-- ==== Sys2Proof/Machine/Status.lean ====
section
/-! DEFINITION. The optional read-only status read-out (10_state.md R18) and the condition taxonomy
(60_exceptions.md R129). Pure reads: no rule depends on them. -/

namespace Sys2Proof.Machine

/-- `st_mode`: 0 AWAIT_HEADER, 1 RESYNC, 2 AWAIT_PAYLOAD. -/
def State.stMode (s : State) : BitVec 2 :=
  match s.mode with
  | .awaitHeader => 0
  | .resync => 1
  | .awaitPayload => 2

/-- `st_typeTag`, `TW` bits. -/
def State.stTypeTag (s : State) : BitVec (8 * s.cfg.tb) := BitVec.ofNat _ s.cur.typeTag

/-- `st_status`, `SW` bits. -/
def State.stStatus (s : State) : BitVec (8 * s.cfg.sb) := BitVec.ofNat _ s.cur.status

/-- `st_length`, `LW` bits. -/
def State.stLength (s : State) : BitVec (8 * s.cfg.lb) := BitVec.ofNat _ s.cur.length

/-- `st_avail`, the `bytesAvailable()` value. -/
def State.stAvail (s : State) : Nat := s.buf.length

/-- `st_idle`: 1 when RSM is quiescent. -/
def State.stIdle (s : State) : Bool := decide s.quiescent

/-- The condition classes of 60_exceptions.md R129. -/
inductive Condition where
  | insufficient
  | alignment
  | unknownKind
  | srcError
  | connFailure
  | lenMismatch
  deriving DecidableEq, Repr

/-- The codes of 60_exceptions.md R129, without meaning outside the spec. -/
def conditionCode : Condition → Nat
  | .insufficient => 0
  | .alignment => 1
  | .unknownKind => 2
  | .srcError => 3
  | .connFailure => 4
  | .lenMismatch => 5

/-- The condition an operation raises, if any (the column "raised by" of 60_exceptions.md R129). -/
def conditionRaised (c : Config) : Instr → Option Condition
  | .getTime _ _ => none
  | .getSize _ n => if n = 4 then none else some .lenMismatch
  | .getStat _ _ => none
  | .setData _ _ => none
  | .clearData _ n => if n = 0 then none else some .lenMismatch
  | .unknownKind _ _ _ => some .unknownKind
  | .lenMismatch _ _ _ => some .lenMismatch
  | .nullHeader _ _ => none
  | .hdrAccept _ _ _ => none
  | .hdrNull _ _ => none
  | .hdrMismatch _ _ => some .alignment
  | .resyncSkip _ _ => none
  | .resyncFound => none
  | .resyncEnd => none
  | .dispatch => none
  | .hdrWait => some .insufficient
  | .payloadWait => some .insufficient
  | .deliver _ => none
  | .connected => none
  | .connError => some .connFailure
  | .disconnected => some .connFailure
  | .srcError => some .srcError
  | .reset => none
  | .encHdr _ => none
  | .decHdr bytes => if bytes.length < headerSize c then some .insufficient else none
  | .encReq _ _ _ => none
  | .encReqText _ _ _ => none

/-- The condition an output item records (the column "what is recorded" of 60_exceptions.md R129). -/
def conditionOfItem : Item → Option Condition
  | .frame _ _ => none
  | .evConnected => none
  | .evConnError => some .connFailure
  | .evDisconnected => some .connFailure
  | .report .srcError => some .srcError
  | .report (.lenMismatch _ _) => some .lenMismatch
  | .evTime _ _ => none
  | .evFreeSize _ _ => none
  | .evStats _ _ => none
  | .evSetDataReply _ _ => none
  | .evClearAck _ => none

end Sys2Proof.Machine
end

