/-! ### The reassembler's transitions and waits -/

/-- 41_reassembler.md R80: a marked header with a nonzero tag is consumed whole and becomes the pending header. -/
def Obligations.HdrAcceptFillsSlot : Prop :=
  ∀ (s : State) (b0 b1 : Byte) (f rest : List Byte) (t st n : Nat), s.cfg.wf = true → s.mode = .awaitHeader →
    b0 = markerByte0 s.cfg → b1 = markerByte1 s.cfg →
    s.buf = b0 :: b1 :: f ++ rest → f.length = s.cfg.tb + s.cfg.sb + s.cfg.lb →
    t = valueOf s.cfg (f.take s.cfg.tb) → st = valueOf s.cfg ((f.drop s.cfg.tb).take s.cfg.sb) →
    n = valueOf s.cfg (f.drop (s.cfg.tb + s.cfg.sb)) → t ≠ 0 →
    exec (.hdrAccept t st n) s = .next { s with buf := rest, cur := { typeTag := t, status := st, length := n } }

/-- 41_reassembler.md R81, both rows that stand for it: a marked header with the reserved tag 0 is consumed whole and
has no other effect; its status and length are dropped. -/
def Obligations.NullHeaderIsConsumed : Prop :=
  ∀ (s : State) (b0 b1 : Byte) (f rest : List Byte) (st n : Nat), s.cfg.wf = true → s.mode = .awaitHeader →
    b0 = markerByte0 s.cfg → b1 = markerByte1 s.cfg →
    s.buf = b0 :: b1 :: f ++ rest → f.length = s.cfg.tb + s.cfg.sb + s.cfg.lb →
    valueOf s.cfg (f.take s.cfg.tb) = 0 → st = valueOf s.cfg ((f.drop s.cfg.tb).take s.cfg.sb) →
    n = valueOf s.cfg (f.drop (s.cfg.tb + s.cfg.sb)) →
    exec (.hdrNull st n) s = .next { s with buf := rest } ∧
    exec (.nullHeader st n) s = .next { s with buf := rest }

/-- 41_reassembler.md R82: a whole candidate that does not begin the marker loses one byte, and the scan starts. -/
def Obligations.HdrMismatchDropsOneByte : Prop :=
  ∀ (s : State) (b0 b1 : Byte) (rest : List Byte), s.cfg.wf = true → s.mode = .awaitHeader →
    s.buf = b0 :: b1 :: rest → 2 + s.cfg.tb + s.cfg.sb + s.cfg.lb ≤ s.buf.length →
    ¬ (b0 = markerByte0 s.cfg ∧ b1 = markerByte1 s.cfg) →
    exec (.hdrMismatch b0 b1) s = .next { s with buf := b1 :: rest, resync := true }

/-- 41_reassembler.md R83: a scan drops exactly one byte of a pair that is not the marker. -/
def Obligations.ResyncSkipDropsOneByte : Prop :=
  ∀ (s : State) (b0 b1 : Byte) (rest : List Byte), s.cfg.wf = true → s.mode = .resync →
    s.buf = b0 :: b1 :: rest → ¬ (b0 = markerByte0 s.cfg ∧ b1 = markerByte1 s.cfg) →
    exec (.resyncSkip b0 b1) s = .next { s with buf := b1 :: rest }

/-- 41_reassembler.md R84: the marker at the head ends the scan, nothing consumed. -/
def Obligations.ResyncFoundClearsFlag : Prop :=
  ∀ (s : State) (rest : List Byte), s.cfg.wf = true → s.mode = .resync →
    s.buf = markerByte0 s.cfg :: markerByte1 s.cfg :: rest →
    exec .resyncFound s = .next { s with resync := false }

/-- 41_reassembler.md R85: fewer than two bytes end the scan, nothing consumed. -/
def Obligations.ResyncEndKeepsLastByte : Prop :=
  ∀ s : State, s.cfg.wf = true → s.mode = .resync → s.buf.length < 2 →
    exec .resyncEnd s = .next { s with resync := false }

/-- 41_reassembler.md R86: exactly `cur.length` bytes are handed over with the rebuilt header, the dispatcher's items
follow the FRAME item, and the slot is cleared, in one step and whatever the bytes are. -/
def Obligations.DispatchHandsOverFrame : Prop :=
  ∀ (s : State) (p rest : List Byte), s.cfg.wf = true → s.mode = .awaitPayload → s.buf = p ++ rest →
    p.length = s.cur.length →
    exec .dispatch s = .next { s with
      buf := rest
      cur := { typeTag := 0, status := 0, length := 0 }
      out := s.out ++ .frame { marker := s.cfg.marker, typeTag := s.cur.typeTag, status := s.cur.status,
                               length := s.cur.length } p
        :: dsp s.cfg { marker := s.cfg.marker, typeTag := s.cur.typeTag, status := s.cur.status,
                       length := s.cur.length } p }

/-- 41_reassembler.md R87, R88: in a wait no state changes and no transition is enabled; a delivery lifts it exactly
where it brings the occupancy to the header size, or to the pending length; CONNECTED, DISCONNECTED and reset leave
HDR_WAIT with an empty buffer. -/
def Obligations.WaitsChangeNothing : Prop :=
  ∀ s : State, s.cfg.wf = true →
    (s.mode = .awaitHeader → s.buf.length < 2 + s.cfg.tb + s.cfg.sb + s.cfg.lb →
      exec .hdrWait s = .next s ∧
      (∀ i, isRsmRow i = true → i ≠ .hdrWait → ¬ s.enabled i) ∧
      (∀ (c : List Byte) (t : State), exec (.deliver c) s = .next t →
        (t.quiescent ↔ s.buf.length + c.length < 2 + s.cfg.tb + s.cfg.sb + s.cfg.lb))) ∧
    (s.mode = .awaitPayload → s.buf.length < s.cur.length →
      exec .payloadWait s = .next s ∧
      (∀ i, isRsmRow i = true → i ≠ .payloadWait → ¬ s.enabled i) ∧
      (∀ (c : List Byte) (t : State), exec (.deliver c) s = .next t →
        t.cur = s.cur ∧ (t.quiescent ↔ s.buf.length + c.length < s.cur.length))) ∧
    (∀ (i : Instr) (t : State), i = .connected ∨ i = .disconnected ∨ i = .reset → exec i s = .next t →
      t.hdrWaitGuard ∧ t.buf = [])

/-! ### Frame rows -/

/-- 42_dispatcher.md R100, R102, R103: the three kinds whose payload layout is open pass the raw bytes on, with the
status, directly behind the FRAME item; what the bytes mean is `decTime`, `decStat` and `decText` of them, and `decText`
is the inverse of `encText`. That the frame row is the whole of its DISPATCH, with the consumption, the FRAME item and
the cleared slot of 41_reassembler.md R86, is assumption 6. -/
def Obligations.OpenKindsPassRawBytes : Prop :=
  (∀ (st : Nat) (p : List Byte), (Item.evTime st p).meaning = some (Config.decTime p) ∧
    (Item.evStats st p).meaning = some (Config.decStat p) ∧
    (Item.evSetDataReply st p).meaning = some (Config.decText p)) ∧
  (∀ t : List Byte, Config.decText (Config.encText t) = t) ∧
  ∀ (s : State) (st n : Nat) (p rest : List Byte), s.cfg.wf = true → s.buf = p ++ rest → p.length = n →
    (s.cur = { typeTag := s.cfg.tagGetTime, status := st, length := n } →
      exec (.getTime st n) s = .next { s with
        buf := rest
        cur := { typeTag := 0, status := 0, length := 0 }
        out := s.out ++ [.frame { marker := s.cfg.marker, typeTag := s.cfg.tagGetTime, status := st, length := n } p,
          .evTime st p] }) ∧
    (s.cur = { typeTag := s.cfg.tagGetStat, status := st, length := n } →
      exec (.getStat st n) s = .next { s with
        buf := rest
        cur := { typeTag := 0, status := 0, length := 0 }
        out := s.out ++ [.frame { marker := s.cfg.marker, typeTag := s.cfg.tagGetStat, status := st, length := n } p,
          .evStats st p] }) ∧
    (s.cur = { typeTag := s.cfg.tagSetData, status := st, length := n } →
      exec (.setData st n) s = .next { s with
        buf := rest
        cur := { typeTag := 0, status := 0, length := 0 }
        out := s.out ++ [.frame { marker := s.cfg.marker, typeTag := s.cfg.tagSetData, status := st, length := n } p,
          .evSetDataReply st p] })

/-- 42_dispatcher.md R101: four bytes are an unsigned value in BYTE_ORDER; any other length is a report. -/
def Obligations.GetSizeDecodesFourBytes : Prop :=
  ∀ (s : State) (st n : Nat) (p rest : List Byte), s.cfg.wf = true → s.buf = p ++ rest → p.length = n →
    s.cur = { typeTag := s.cfg.tagGetSize, status := st, length := n } →
    (n = 4 → exec (.getSize st n) s = .next { s with
        buf := rest
        cur := { typeTag := 0, status := 0, length := 0 }
        out := s.out ++ [.frame { marker := s.cfg.marker, typeTag := s.cfg.tagGetSize, status := st, length := n } p,
          .evFreeSize st (BitVec.ofNat 32 (valueOf s.cfg p))] } ∧
      (BitVec.ofNat 32 (valueOf s.cfg p)).toNat = valueOf s.cfg p) ∧
    (n ≠ 4 → exec (.getSize st n) s = .next { s with
        buf := rest
        cur := { typeTag := 0, status := 0, length := 0 }
        out := s.out ++ [.frame { marker := s.cfg.marker, typeTag := s.cfg.tagGetSize, status := st, length := n } p,
          .report (.lenMismatch s.cfg.tagGetSize n)] })

/-- 42_dispatcher.md R104: an empty payload is acknowledged; any other length is a report. -/
def Obligations.ClearDataAcknowledgesEmpty : Prop :=
  ∀ (s : State) (st n : Nat) (p rest : List Byte), s.cfg.wf = true → s.buf = p ++ rest → p.length = n →
    s.cur = { typeTag := s.cfg.tagClearData, status := st, length := n } →
    (n = 0 → exec (.clearData st n) s = .next { s with
        buf := rest
        cur := { typeTag := 0, status := 0, length := 0 }
        out := s.out ++ [.frame { marker := s.cfg.marker, typeTag := s.cfg.tagClearData, status := st, length := n } p,
          .evClearAck st] }) ∧
    (n ≠ 0 → exec (.clearData st n) s = .next { s with
        buf := rest
        cur := { typeTag := 0, status := 0, length := 0 }
        out := s.out ++ [.frame { marker := s.cfg.marker, typeTag := s.cfg.tagClearData, status := st, length := n } p,
          .report (.lenMismatch s.cfg.tagClearData n)] })

/-- 42_dispatcher.md R105: a frame of unknown kind is consumed and its FRAME item emitted; the dispatcher emits
nothing. -/
def Obligations.UnknownKindEmitsNoEvent : Prop :=
  ∀ (s : State) (t st n : Nat) (p rest : List Byte), s.cfg.wf = true → s.buf = p ++ rest → p.length = n →
    s.cur = { typeTag := t, status := st, length := n } → t ≠ 0 → t ∉ s.cfg.tags →
    exec (.unknownKind t st n) s = .next { s with
      buf := rest
      cur := { typeTag := 0, status := 0, length := 0 }
      out := s.out ++ [.frame { marker := s.cfg.marker, typeTag := t, status := st, length := n } p] }

/-- 42_dispatcher.md R106: GET_SIZE with a length other than 4 and CLEAR_DATA with a length other than 0 give a report
with the tag and the length, no typed event; the payload is consumed all the same. -/
def Obligations.LenMismatchReports : Prop :=
  ∀ (s : State) (t st n : Nat) (p rest : List Byte), s.cfg.wf = true → s.buf = p ++ rest → p.length = n →
    s.cur = { typeTag := t, status := st, length := n } →
    (t = s.cfg.tagGetSize ∧ n ≠ 4 ∨ t = s.cfg.tagClearData ∧ n ≠ 0) →
    exec (.lenMismatch t st n) s = .next { s with
      buf := rest
      cur := { typeTag := 0, status := 0, length := 0 }
      out := s.out ++ [.frame { marker := s.cfg.marker, typeTag := t, status := st, length := n } p,
        .report (.lenMismatch t n)] }

/-- 42_dispatcher.md R108: DISPATCH of a pending frame is the frame row the decoder selects for its header, at every
tag; the dispatcher gives at most one item. -/
def Obligations.DispatchRunsTheFrameRow : Prop :=
  (∀ s : State, s.cfg.wf = true → s.dispatchGuard →
    exec .dispatch s = exec (kindRow s.cfg s.cur.typeTag s.cur.status s.cur.length) s ∧
    isDispatchedRow (kindRow s.cfg s.cur.typeTag s.cur.status s.cur.length) = true) ∧
  (∀ (c : Config) (h : Header) (p : List Byte), (dsp c h p).length ≤ 1)

/-! ### Input events and reset -/

/-- 41_reassembler.md R91: a delivery that can be taken leaves the queue and its chunk is appended at the tail, and the
drain that follows ends in a quiescent state with no further event taken (the drain is the steps that follow, assumption
3); an empty chunk has no effect but its removal. -/
def Obligations.DeliveryAppendsAndDrains : Prop :=
  ∀ (s : State) (chunk : List Byte) (rest : List Event), s.cfg.wf = true →
    s.inq = .deliver chunk :: rest → s.quiescent →
    (∀ cap, s.cfg.bufCap = some cap → s.buf.length + chunk.length ≤ cap) →
    exec (.deliver chunk) s = .next { s with
      inq := rest, buf := s.buf ++ chunk, arrived := s.arrived ++ chunk } ∧
    (s.call = none →
      step s = exec (.deliver chunk) s ∧
      ∃ t, State.drain { s with inq := rest, buf := s.buf ++ chunk, arrived := s.arrived ++ chunk } = .next t ∧
        t.quiescent ∧ t.inq = rest ∧ (chunk = [] → t = { s with inq := rest }))

/-- 60_exceptions.md R125: CONNECTED clears buffer, slot and flag and is forwarded. -/
def Obligations.ConnectedClearsAndForwards : Prop :=
  ∀ (s : State) (rest : List Event), s.cfg.wf = true → s.inq = .connected :: rest → s.quiescent →
    exec .connected s = .next { s with
      inq := rest, buf := [], cur := { typeTag := 0, status := 0, length := 0 }, resync := false, arrived := []
      out := s.out ++ [.evConnected] }

/-- 60_exceptions.md R126: DISCONNECTED clears buffer, slot and flag and is forwarded; the queue is not cleared. -/
def Obligations.DisconnectedClearsAndForwards : Prop :=
  ∀ (s : State) (rest : List Event), s.cfg.wf = true → s.inq = .disconnected :: rest → s.quiescent →
    exec .disconnected s = .next { s with
      inq := rest, buf := [], cur := { typeTag := 0, status := 0, length := 0 }, resync := false, arrived := []
      out := s.out ++ [.evDisconnected] }

/-- 60_exceptions.md R128: CONN_ERROR is forwarded and changes no state. -/
def Obligations.ConnErrorOnlyForwards : Prop :=
  ∀ (s : State) (rest : List Event), s.cfg.wf = true → s.inq = .connError :: rest → s.quiescent →
    exec .connError s = .next { s with inq := rest, out := s.out ++ [.evConnError] }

****************************************

Task statement - Return, from the data, each line where the string "effect" occurs.

Task answer -
has no other effect; its status and length are dropped. -/
3); an empty chunk has no effect but its removal. -/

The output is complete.